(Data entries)
/-- On a line sink in order, an instruction that emits the line `l` completes with `l` appended and `UNK = 0`. -/
theorem exec_completes {i : Instr} {l : Text} {s : State} (hs : s.lines.length = s.widx) (hi : exec i s = emitLine l s) :
    exec i s = .next (afterEntry l false s) :=
  hi.trans (emitLine_eq hs)

/-- Settles O19: with `Hex_k` as the digits the model prints, each line is its row's, character by character. -/
theorem completionRowsZeroToNine : Obligations.CompletionRowsZeroToNine := by
  intro s hs
  simp only [← hex1_eq, ← hex2_eq, ← hex3_eq]
  refine ⟨?_, ?_, fun nnn => ?_, fun nnn => ?_, fun nnn => ?_, fun x nn => ?_, fun x nn => ?_, fun x y => ?_,
    fun x nn => ?_, fun x nn => ?_⟩ <;> exact exec_completes hs rfl

/-- Settles O20, as O19 for the rows of two registers. -/
theorem completionRowsTenToNineteen : Obligations.CompletionRowsTenToNineteen := by
  intro s hs
  simp only [← hex1_eq]
  refine ⟨?_, ?_, ?_, ?_, ?_, ?_, ?_, ?_, ?_, ?_⟩ <;> exact fun x y => exec_completes hs rfl

/-- Settles O21, as O19. -/
theorem completionRowsTwentyToTwentyThree : Obligations.CompletionRowsTwentyToTwentyThree := by
  intro s hs
  simp only [← hex1_eq, ← hex2_eq, ← hex3_eq]
  exact ⟨fun nnn => exec_completes hs rfl, fun nnn => exec_completes hs rfl, fun x nn => exec_completes hs rfl,
    fun x y n => exec_completes hs rfl⟩

/-- Settles O22, as O19 for the rows of one register. -/
theorem completionRowsTwentyFourToThirtyFour : Obligations.CompletionRowsTwentyFourToThirtyFour := by
  intro s hs
  simp only [← hex1_eq]
  refine ⟨?_, ?_, ?_, ?_, ?_, ?_, ?_, ?_, ?_, ?_, ?_⟩ <;> exact fun x => exec_completes hs rfl

end Sys2Proof.Machine
end

section
/-!
PROOFS. `Disassemble` (41_decoder.md R109): `UNKS` picks from the numbered entries those with `UNK = 1`, so it is a part of
the indices in their order. Then `Join` (R112): the lines hold no line feed, so the line feeds it puts in are the cuts.
-/
namespace Sys2Proof.Machine

/-! ### The indices of the unknown entries -/

theorem unksFrom_eq (i : Nat) (es : List Entry) :
    unksFrom i es = ((es.zipIdx i).filter (fun p => p.1.unk)).map Prod.snd := by
  induction es generalizing i with
  | nil => rfl
  | cons e es ih =>
    rw [unksFrom, ih, List.zipIdx_cons]
    cases hu : e.unk <;> simp [hu]

/-- The indices of a sequence of entries, the unknown ones picked out, stay in their order. -/
theorem unksOf_sublist (es : List Entry) : (unksOf es).Sublist (List.range es.length) := by
  rw [unksOf, unksFrom_eq, List.range_eq_range', ← List.zipIdx_map_snd]
  exact List.filter_sublist.map Prod.snd

/-- `UNKS` is ascending (10_state.md R24). -/
theorem unksOf_pairwise (es : List Entry) : (unksOf es).Pairwise (fun i j => i < j) :=
  List.pairwise_lt_range.sublist (unksOf_sublist es)

/-- `UNKS` holds exactly the indices of the entries with `UNK = 1` (10_state.md R24). -/
theorem mem_unksOf {es : List Entry} {i : Nat} : i ∈ unksOf es ↔ ∃ e, es[i]? = some e ∧ e.unk = true := by
  simp [unksOf, unksFrom_eq, List.mk_mem_zipIdx_iff_getElem?]

/-- Where every entry is unknown, `UNKS` is every index. -/
theorem unksOf_of_all {es : List Entry} (h : ∀ e ∈ es, e.unk = true) : unksOf es = List.range es.length := by
  have hall : ∀ p ∈ es.zipIdx 0, p.1.unk = true := fun p hp => h p.1 (List.fst_mem_of_mem_zipIdx hp)
  rw [unksOf, unksFrom_eq, List.filter_eq_self.2 hall, List.zipIdx_map_snd, List.range_eq_range']

/-! ### The results and the conditions -/

theorem length_disassemble_lines (bs : List Byte) : (disassemble bs).lines.length = bs.length / 2 :=
  (List.length_map entryOf).trans (length_words bs)

theorem mem_disassemble_unks {bs : List Byte} {i : Nat} :
    i ∈ (disassemble bs).unks ↔ ∃ w, (words bs)[i]? = some w ∧ (decoderOut w).unk = true := by
  refine mem_unksOf.trans ?_
  simp [entryOf]

/-- The conditions of a run: Unknown Instruction for each index of `UNKS` with the word of that index, then Truncated
Input where `N` is odd. -/
theorem conditions_eq (bs : List Byte) :
    conditions bs =
      (disassemble bs).unks.map (fun i => Condition.unknownInstruction i ((words bs).getD i 0#16)) ++
        (if bs.length % 2 = 1 then [.truncatedInput] else []) := by
  have hunk := unknownsFrom_eq [] (words bs)
  rw [conditions, truncFlag_eq_decide]
  simpa [disassemble, unksOf] using hunk

theorem unks_of_all_unknown {bs : List Byte} (h : ∀ w ∈ words bs, matchWord w = none) :
    (disassemble bs).unks = List.range (bs.length / 2) := by
  rw [← length_disassemble_lines]
  refine unksOf_of_all fun e he => ?_
  obtain ⟨w, hw, rfl⟩ := List.mem_map.1 he
  exact (unk_iff w).2 (h w hw)

/-- Settles O46: the entries word by word, and `UNKS` and the conditions from the entries' `UNK` bits. -/
theorem disassembleLaw : Obligations.DisassembleLaw := by
  refine ⟨fun bs => ?_, conditions_eq, fun _ => unks_of_all_unknown, rfl, fun _ => rfl, by decide⟩
  refine ⟨length_disassemble_lines bs, fun i w hw => ?_, unksOf_pairwise _, fun _ => mem_disassemble_unks,
    truncFlag_eq_decide _⟩
  rw [getElem?_disassemble_lines, hw]
  rfl

/-! ### `Join` -/

theorem join_eq_intercalate (ts : List Text) : join ts = [Config.lineFeed].intercalate ts := by
  induction ts using join.induct with
  | case1 => rfl
  | case2 t => simp [join]
  | case3 t u ts ih => simp [join, ih, List.intercalate_cons_cons]

theorem lineFeed_notMem_line (w : Word) : Config.lineFeed ∉ (decoderOut w).line := by
  obtain ⟨-, -, hchars, -⟩ := lineShape w
  have hlf : Config.lineFeed ∉ "0123456789ABCDEFGHIJKLMNOPQRSTUVWXYZx,[] ".toList := by decide
  exact fun h => hlf (hchars _ h)

/-- Settles O49: the joined text is cut at its line feeds, none of which is in a line. -/
theorem joinKeepsTheLines : Obligations.JoinKeepsTheLines := by
  refine ⟨rfl, fun bs hne => ?_, by decide⟩
  rw [join_eq_intercalate]
  refine List.splitOn_intercalate _ (fun t ht => ?_) (by simpa using hne)
  obtain ⟨w, -, rfl⟩ : ∃ w ∈ words bs, (decoderOut w).line = t := by
    simpa [disassemble, entryOf] using ht
  exact lineFeed_notMem_line w

end Sys2Proof.Machine
end

section
/-!
PROOFS. A whole run (41_decoder.md R110, R109). Each of the first `W` steps decodes the word at the cursor and keeps the
invariant of a run, and the invariant says that the entries of a state are those of the words before the cursor; at the
end of the run these are the results of `Disassemble`.
-/
namespace Sys2Proof.Machine

/-! ### What the invariant says of the results -/

theorem length_streamOf (s : State) : (streamOf s).length = s.count := by simp [streamOf]

theorem streamOf_congr {s t : State} (hb : t.bytes = s.bytes) (hc : t.count = s.count) : streamOf t = streamOf s := by
  rw [streamOf, streamOf, hb, hc]

/-- Word `i` of the stream a state stands for is the pair a read at its two offsets answers. -/
theorem getElem?_words_streamOf {s : State} {i : Nat} (h : i < wordCount s.count) :
    (words (streamOf s))[i]? = some (wordAt s i) := by
  have hlt : 2 * i + 1 < s.count := by
    rw [wordCount] at h
    omega
  have hhi : readByte s (2 * i) = some (memLookup (2 * i) s.bytes) := readByte_eq_some.2 ⟨by omega, rfl⟩
  have hlo : readByte s (2 * i + 1) = some (memLookup (2 * i + 1) s.bytes) := readByte_eq_some.2 ⟨hlt, rfl⟩
  rw [getElem?_words, getElem?_streamOf, getElem?_streamOf, hhi, hlo]
  rfl

/-- The entries of a state of a run are those of the words before the cursor. -/
theorem lines_eq_take {s : State} (h : RunInv s) : s.lines = (disassemble (streamOf s)).lines.take s.widx := by
  refine List.ext_getElem? fun i => ?_
  rw [List.getElem?_take, getElem?_disassemble_lines]
  split
  · next hi =>
    rw [h.lines_decode i hi, getElem?_words_streamOf (Nat.lt_of_lt_of_le hi h.cursor_le)]
    rfl
  · next hi => exact List.getElem?_eq_none (by rw [h.lines_length]; omega)

/-- A run that is over shows the host the results of `Disassemble` (60_exceptions.md R209). -/
theorem hostView_of_done {s : State} (h : RunInv s) (hd : s.done = true) :
    hostView s = some (disassemble (streamOf s)) := by
  have hlines : s.lines = (disassemble (streamOf s)).lines := by
    have hlen : (disassemble (streamOf s)).lines.length = s.widx := by
      rw [length_disassemble_lines, length_streamOf, h.done_end hd, wordCount]
    rw [lines_eq_take h, ← hlen, List.take_length]
  have hunks : s.unks = (disassemble (streamOf s)).unks := by
    rw [h.unks_eq, hlines]
    rfl
  have htrunc : s.trunc = (disassemble (streamOf s)).trunc := by
    rw [h.trunc_eq, hd, Bool.true_and, ← length_streamOf]
    rfl
  rw [hostView, if_pos hd, hlines, hunks, htrunc]

/-! ### The steps of a run -/

theorem run_succ_of_next {s t : core.State} (h : core.step s = .next t) (n : Nat) :
    core.run (n + 1) s = core.run n t := by
  rw [Host.Core.run, h]

theorem run_succ_of_fault {s : core.State} {r : Fault} (h : core.step s = .fault r) (n : Nat) :
    core.run (n + 1) s = .fault r := by
  rw [Host.Core.run, h]

/-- A step with words left decodes one of them: a state of the same run, one word further. -/
theorem step_decodes {s : State} (h : RunInv s) (hd : s.done = false) (hlt : s.widx < wordCount s.count) :
    ∃ t, step s = .next t ∧ RunInv t ∧ t.done = false ∧ t.widx = s.widx + 1 ∧ streamOf t = streamOf s := by
  have hg : 2 * s.widx + 1 < s.count := by
    rw [wordCount] at hlt
    omega
  exact ⟨_, step_of_wordRemains hd h.lines_length hg, runInv_afterEntry h hd hg, hd, rfl, streamOf_congr rfl rfl⟩

/-- The next `k` words are decoded in `k` steps, and the run goes on from there. -/
theorem run_decodes {s : State} {k : Nat} (h : RunInv s) (hd : s.done = false)
    (hk : s.widx + k ≤ wordCount (streamOf s).length) :
    ∃ t, RunInv t ∧ t.done = false ∧ t.widx = s.widx + k ∧ streamOf t = streamOf s ∧
      ∀ n, core.run (k + n) s = core.run n t := by
  induction k generalizing s with
  | zero => exact ⟨s, h, hd, rfl, rfl, fun n => by rw [Nat.zero_add]⟩
  | succ k ih =>
    have hlt : s.widx < wordCount s.count := by
      rw [length_streamOf] at hk
      omega
    obtain ⟨u, hu, hinv, hdu, hwu, hsu⟩ := step_decodes h hd hlt
    obtain ⟨t, ht, hdt, hwt, hst, hrun⟩ := ih hinv hdu (by rw [hsu, hwu]; omega)
    refine ⟨t, ht, hdt, by omega, hst.trans hsu, fun n => ?_⟩
    rw [Nat.succ_add, run_succ_of_next hu, hrun]

/-- Settles O12: the first `W` steps decode the words, and the one after them is the final step. -/
theorem runComputesDisassemble : Obligations.RunComputesDisassemble := by
  intro bs s
  have hstart := runInv_startRun bs s
  have hstream := streamOf_startRun bs s
  have reach : ∀ k ≤ wordCount bs.length, ∃ t, RunInv t ∧ t.done = false ∧ t.widx = k ∧ streamOf t = bs ∧
      ∀ n, core.run (k + n) (startRun bs s) = core.run n t := by
    intro k hk
    simpa [hstream] using run_decodes hstart rfl (k := k) (by simpa [hstream] using hk)
  obtain ⟨t, ht, hd, hw, hst, hrun⟩ := reach _ le_rfl
  have hend : t.count ≤ 2 * t.widx + 1 := by
    rw [hw, ← hst, length_streamOf, wordCount]
    omega
  have hfinal : step t = .next (afterFinal t) := step_of_end hd hend
  refine ⟨fun k hk => ?_, ⟨afterFinal t, ?_, hw, ?_⟩, ?_⟩
  · obtain ⟨u, hu, hdu, hwu, hsu, hrunu⟩ := reach k hk
    refine ⟨u, hrunu 0, hdu, hwu, ?_⟩
    rw [lines_eq_take hu, hsu, hwu]
  · rw [hrun, run_succ_of_next hfinal]
    rfl
  · rw [hostView_of_done (runInv_afterFinal ht hd hend) rfl, ← hst]
    rfl
  · rw [hrun, run_succ_of_next hfinal, run_succ_of_fault (step_of_done rfl)]

end Sys2Proof.Machine
end

section
/-!
PROOFS. A line tells its word (41_decoder.md R107). A placeholder begins with `0` and its digits are the word. Two rows'
lines differ whatever the digits, so the line tells the row; a row's placeholders have fixed widths, so the line tells the
row's operands, and these the word (30_encoding.md R63).
-/
namespace Sys2Proof.Machine

/-! ### Digits tell the value -/

theorem digits_getD_inj : ∀ a < 16, ∀ b < 16, digits.getD a '0' = digits.getD b '0' → a = b := by decide

/-- `Hex_k` tells every value below `16^k`. -/
theorem hexOf_inj {k u v : Nat} (hu : u < 16 ^ k) (hv : v < 16 ^ k) (h : hexOf k u = hexOf k v) : u = v := by
  induction k generalizing u v with
  | zero => omega
  | succ k ih =>
    obtain ⟨hhigh, hlow⟩ := List.append_inj' h rfl
    have hdiv : u / 16 = v / 16 := ih (by omega) (by omega) hhigh
    have hmod : u % 16 = v % 16 :=
      digits_getD_inj _ (Nat.mod_lt u (by decide)) _ (Nat.mod_lt v (by decide)) (List.head_eq_of_cons_eq hlow)
    omega

theorem hex1_inj {u v : Nibble} (h : hex1 u = hex1 v) : u = v := by
  rw [hex1_eq, hex1_eq] at h
  exact BitVec.eq_of_toNat_eq (hexOf_inj u.isLt v.isLt h)

theorem hex2_inj {u v : Byte} (h : hex2 u = hex2 v) : u = v := by
  rw [hex2_eq, hex2_eq] at h
  exact BitVec.eq_of_toNat_eq (hexOf_inj u.isLt v.isLt h)

theorem hex3_inj {u v : Addr} (h : hex3 u = hex3 v) : u = v := by
  rw [hex3_eq, hex3_eq] at h
  exact BitVec.eq_of_toNat_eq (hexOf_inj u.isLt v.isLt h)

theorem placeholder_inj {u v : Word} (h : placeholder u = placeholder v) : u = v := by
  rw [placeholder_eq, placeholder_eq] at h
  exact BitVec.eq_of_toNat_eq (hexOf_inj u.isLt v.isLt (List.append_cancel_left h))

/-! ### A line of one row tells the operands -/

theorem length_renderItem (it : Item) (f g : Fields) : (renderItem f it).length = (renderItem g it).length := by
  cases it <;> rfl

Problem details: Among the entries above, find the line with "theorem unksOf_sublist (es" and the line with "e.unk = true := by"; give again exactly these two lines and all lines between them.

The answer:
theorem unksOf_sublist (es : List Entry) : (unksOf es).Sublist (List.range es.length) := by
  rw [unksOf, unksFrom_eq, List.range_eq_range', ← List.zipIdx_map_snd]
  exact List.filter_sublist.map Prod.snd

/-- `UNKS` is ascending (10_state.md R24). -/
theorem unksOf_pairwise (es : List Entry) : (unksOf es).Pairwise (fun i j => i < j) :=
  List.pairwise_lt_range.sublist (unksOf_sublist es)

/-- `UNKS` holds exactly the indices of the entries with `UNK = 1` (10_state.md R24). -/
theorem mem_unksOf {es : List Entry} {i : Nat} : i ∈ unksOf es ↔ ∃ e, es[i]? = some e ∧ e.unk = true := by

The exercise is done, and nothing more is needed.